Let's define the connection between smart contracts and blockchain for better comprehension. 

Decentralisation 

Consider each smart contract in a blockchain network similar to Amazon's AWS platform as a server. Blockchain makes it more difficult for attackers to employ conventional hacking techniques like Trojan horses, physical attacks, and ransomware because there isn't a single centralised site for them to exploit. By removing the single point of failure in a network, blockchain combats these. 

While it's not technically possible to hack a blockchain network, many distributed applications and smart contracts that blockchain enables can. 

Large sums of value are being funnelled through smart contracts as a result of the progressively expanding success and influence of decentralised finance (DeFi), making them tempting to hackers. And as the number of tokenized real-world assets increases, this threat is expected to grow. Because funds stolen via smart contracts are extremely difficult to recover, hacking poses a severe threat to this emerging blockchain sector. 

Smart contract threats

Smart contracts, like all code, are susceptible to human mistake. These faults can be typos, misrepresentations of specifications, or more serious mistakes that can be utilised to hack or "trick" the smart contract. There is no guarantee that the contracts have been peer-reviewed or validated, as opposed to blockchain. 

A smart contract audit may be able to spot errors in the coding, but other dangers are more difficult to detect. For instance, the default-visibility vulnerability is a typical error that happens when the visibility of functions is not specified and some functions are left public. For instance, hackers may gain access to the mint feature and produce billions of relevant tokens. Fortunately, by conducting an audit to make sure that all functions are set to private by default, this vulnerability may be avoided. 

Reentrancy attacks pose different, more complex and dangerous threats as a result of coding flaws. This occurs when an attacker deploys a malicious smart contract to communicate with the one holding the funds through the external function calls of the smart contract.

Mitigation tips

Not to mention that most smart contract administrators grant themselves certain admin capabilities, usually to make post-launch updates. Administrators must utilise their private keys to gain access to these rights. These private keys are yet another risk, and if they are not properly stored (i.e., in an offline cold vault), hackers who acquire access can alter the smart contract and send funds anywhere they want. 

Recently, the European Parliament mandated that a kill switch mechanism be used to mitigate damage in the event that a smart contract is hacked. While the authorities intended to provide users greater control over their personal data, the act has raised worries among the Web3 community. 

A kill switch might obliterate the entire smart contract and any value that was put on it if it were not done properly. A pause function that, in the event of a security threat, could freeze the smart contract and restart it after the problem is fixed would be a superior solution.
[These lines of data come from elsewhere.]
-- ==== Sys2Proof/Word.lean ====
section
/-! DEFINITION. The two word types of the wire: a byte, and a number of two bytes that wraps. -/

namespace Sys2Proof

/-- One byte of a frame, a message, an answer or the settings image. -/
abbrev Byte := BitVec 8

/-- A number of two bytes: sheet numbers, order numbers, sequence numbers, masks, setting keys. -/
abbrev Word := BitVec 16

end Sys2Proof
end

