-- ==== Sys2Proof/Machine/Ops.lean ====
section
/-! DEFINITION. The named operations that the commands share: taking an accepted frame and placing its
answer (R151, R153), the sheet table and the intake (chapter 1), the grading engine (section 2.1), the
bins (chapter 4), the settings' effect on their owners (R189), and the two resets (R197, R198). -/

namespace Sys2Proof.Machine

/-- A command's effect on a part that is not held in power-on reset; while PORST_N is low nothing else
acts (R146, R197; log 16). -/
def powered (s : State) (f : State → State) : Host.Outcome State Fault Refusal :=
  .next (if s.porstLow then s else f s)

/-! ## Frames and answers -/

/-- The result code and payload of an answer; the tag is the frame's (R155). -/
structure Reply where
  code    : ResultCode
  payload : List Byte
deriving DecidableEq, Repr

/-- A refusal, or OK with no payload. -/
def Reply.bare (c : ResultCode) : Reply := { code := c, payload := [] }

/-- OK with a payload. -/
def Reply.ok (payload : List Byte) : Reply := { code := .ok, payload := payload }

/-- What an accepted frame does to its port before its command acts: the window has ended, FRAME_ERR is
clear, and the previous answer is consumed (R151). -/
def State.acceptFrame (s : State) (p : Port) : State :=
  s.setPort p { s.port p with window := .idle, frameErr := false, answer := none }

/-- The answer of a command is placed in the port's buffer (R151, R155). -/
def State.placeAnswer (s : State) (p : Port) (tag : Byte) (r : Reply) : State :=
  s.setPort p { s.port p with answer := some { tag := tag, code := r.code, payload := r.payload } }

/-- A dispatched command's answer is placed, if it has one (R151). -/
def State.answered (p : Port) (tag : Byte) (x : State × Option Reply) : State :=
  match x.2 with
  | some r => x.1.placeAnswer p tag r
  | none => x.1

/-- Dispatch of an accepted frame with a known code: NO_RIGHT on a port that may not give it, RETRY while
LRST_N is low unless it acts then, or the owning block's decision (R153, cases 2 to 4). -/
def dispatched (right actsInReset : Bool) (body : State → State × Option Reply) (s : State) :
    State × Option Reply :=
  if !right then (s, some (Reply.bare .noRight))
  else if s.lrstLow && !actsInReset then (s, some (Reply.bare .retry))
  else body s

/-- An accepted frame as one event: acceptance, dispatch, and the placing of the answer (R151). -/
def station (p : Port) (tag : Byte) (right actsInReset : Bool) (body : State → State × Option Reply)
    (s : State) : Host.Outcome State Fault Refusal :=
  powered s fun s => State.answered p tag (dispatched right actsInReset body (s.acceptFrame p))

/-- A decision that leaves the block as it is: a refusal, or a reading. -/
def unchanged (s : State) (r : Reply) : State × Option Reply := (s, some r)

/-- A rejected frame sets FRAME_ERR, records its kind, and keeps the answer (R150). -/
def State.rejectFrame (s : State) (p : Port) (w : Window) (kind : FrameError) : State :=
  s.setPort p { s.port p with window := w, frameErr := true, lastError := kind }

/-! ## The sheet table -/

/-- The entry of a tag; no two entries carry the same tag (R9). -/
def State.entryOf (s : State) (tag : Byte) : Option Entry := s.table.find? fun e => e.tag = tag

/-- The entry of a sheet number, the older where two carry it (R8). -/
def State.entryOfSheet (s : State) (n : Word) : Option Entry := s.table.find? fun e => e.sheet = n

/-- The entry of a tag is replaced. -/
def State.setEntry (s : State) (e : Entry) : State :=
  { s with table := s.table.map fun x => if x.tag = e.tag then e else x }

/-- The tags held for an entry are let go when it becomes READY or leaves the table (R16). -/
def State.letGo (s : State) (tag : Byte) : State :=
  let s1 := if s.resuming = some tag then { s with resuming := none, suspended := none } else s
  if (s1.retired.bind Retired.heir) = some tag then { s1 with retired := none } else s1

/-- The engine holds an entry: one is in state GRADING (R27). -/
def State.engineBusy (s : State) : Bool := s.table.any fun e => e.state = .grading

/-- The free engine takes the oldest READY entry (R27, R28). -/
def State.engineTake (s : State) : State :=
  if s.engineBusy then s
  else match s.table.find? fun e => e.state = .ready with
    | some e => s.setEntry { e with state := .grading }
    | none => s

/-- An entry becomes READY: its window stops, the tags held for it are let go, and a free engine takes the
oldest READY entry (R14, R16, R28). -/
def State.becomeReady (s : State) (e : Entry) : State :=
  ((s.setEntry { e with state := .ready }).letGo e.tag).engineTake

/-- An entry leaves the table (R7); the tags held for it are let go (R16), and an engine that held it is
free for the next READY entry (R28, R31). -/
def State.removeEntry (s : State) (e : Entry) : State :=
  ({ s with table := s.table.filter fun x => x.tag ≠ e.tag }.letGo e.tag).engineTake

/-- The unscanned-after count of an entry that is placed or removed goes to the pending count (R20). -/
def State.carryUnscanned (s : State) (e : Entry) : State :=
  { s with ahead := min Config.unscannedMax (s.ahead + e.unscanned) }

/-! ## Scan messages -/

/-- What a message brings to its lane (R11). -/
inductive LaneMessage where
  | defect (d : Defect)
  | sample (zone : Fin 8) (x : Sample)
  | done (status : HeadStatus)
deriving DecidableEq, Repr

/-- A final lane state (Table 1-3). -/
def LaneState.final : LaneState → Bool
  | .waiting | .opened => false
  | .done | .missing _ => true

/-- An empty lane in a state (R10). -/
def Lane.empty (st : LaneState) : Lane := { state := st, defects := [], samples := Oct.of fun _ => none }

/-- A message at an OPEN lane, or at a WAITING one, which becomes OPEN first (R11 to R13). -/
def Lane.receive (l : Lane) : LaneMessage → Lane
  | .defect d =>
    if l.defects.length < Config.defectsPerLane then { l with state := .opened, defects := l.defects ++ [d] }
    else { l with state := .missing .overflow }
  | .sample z x => { l with state := .opened, samples := l.samples.set z (some x) }
  | .done .ok => { l with state := .done }
  | .done .failed => { l with state := .missing .head }

/-- Every lane of an entry is final. -/
def Entry.allFinal (e : Entry) : Bool := fourLanes.all fun k => (e.lanes.get k).state.final

/-- A stray message is discarded and counted (R9, R11). -/
def State.countStray (s : State) : State := { s with stray := satSucc Config.counterMax s.stray }

/-- Delivery of a message to a lane of a SCANNING entry (R11), and READY when that leaves every lane final
(R14). -/
def State.deliver (s : State) (e : Entry) (k : Fin 4) (m : LaneMessage) : State :=
  match (e.lanes.get k).state with
  | .waiting | .opened =>
    let e' := { e with lanes := e.lanes.set k ((e.lanes.get k).receive m) }
    if e'.allFinal then s.becomeReady e' else s.setEntry e'
  | .done | .missing .head => s.countStray
  -- a MISSING(TIMEOUT) lane is not found in a SCANNING entry (R11; log 13)
  | .missing .overflow | .missing .down | .missing .timeout => s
If the pause feature is used, the administrator is recommended to use two different private keys. Because as soon as the contract's private key (used to pause it) is live, it opens itself up to assault. Separating the pause and unpause admin keys and keeping them offline increases the security of the smart contract by removing potential weak points. 

The DeFi and blockchain ecosystems are subject to security risks, as are all technological platforms. As we've seen with the advent of DeFi platforms and protocols, smart contracts provide advantages, but these advantages can be mitigated by being aware of their weaknesses, conducting thorough research, and adhering to the recommendations in this article. With time, improved security standards will emerge, strengthening the use cases for smart contracts and bringing forth a more stable blockchain environment.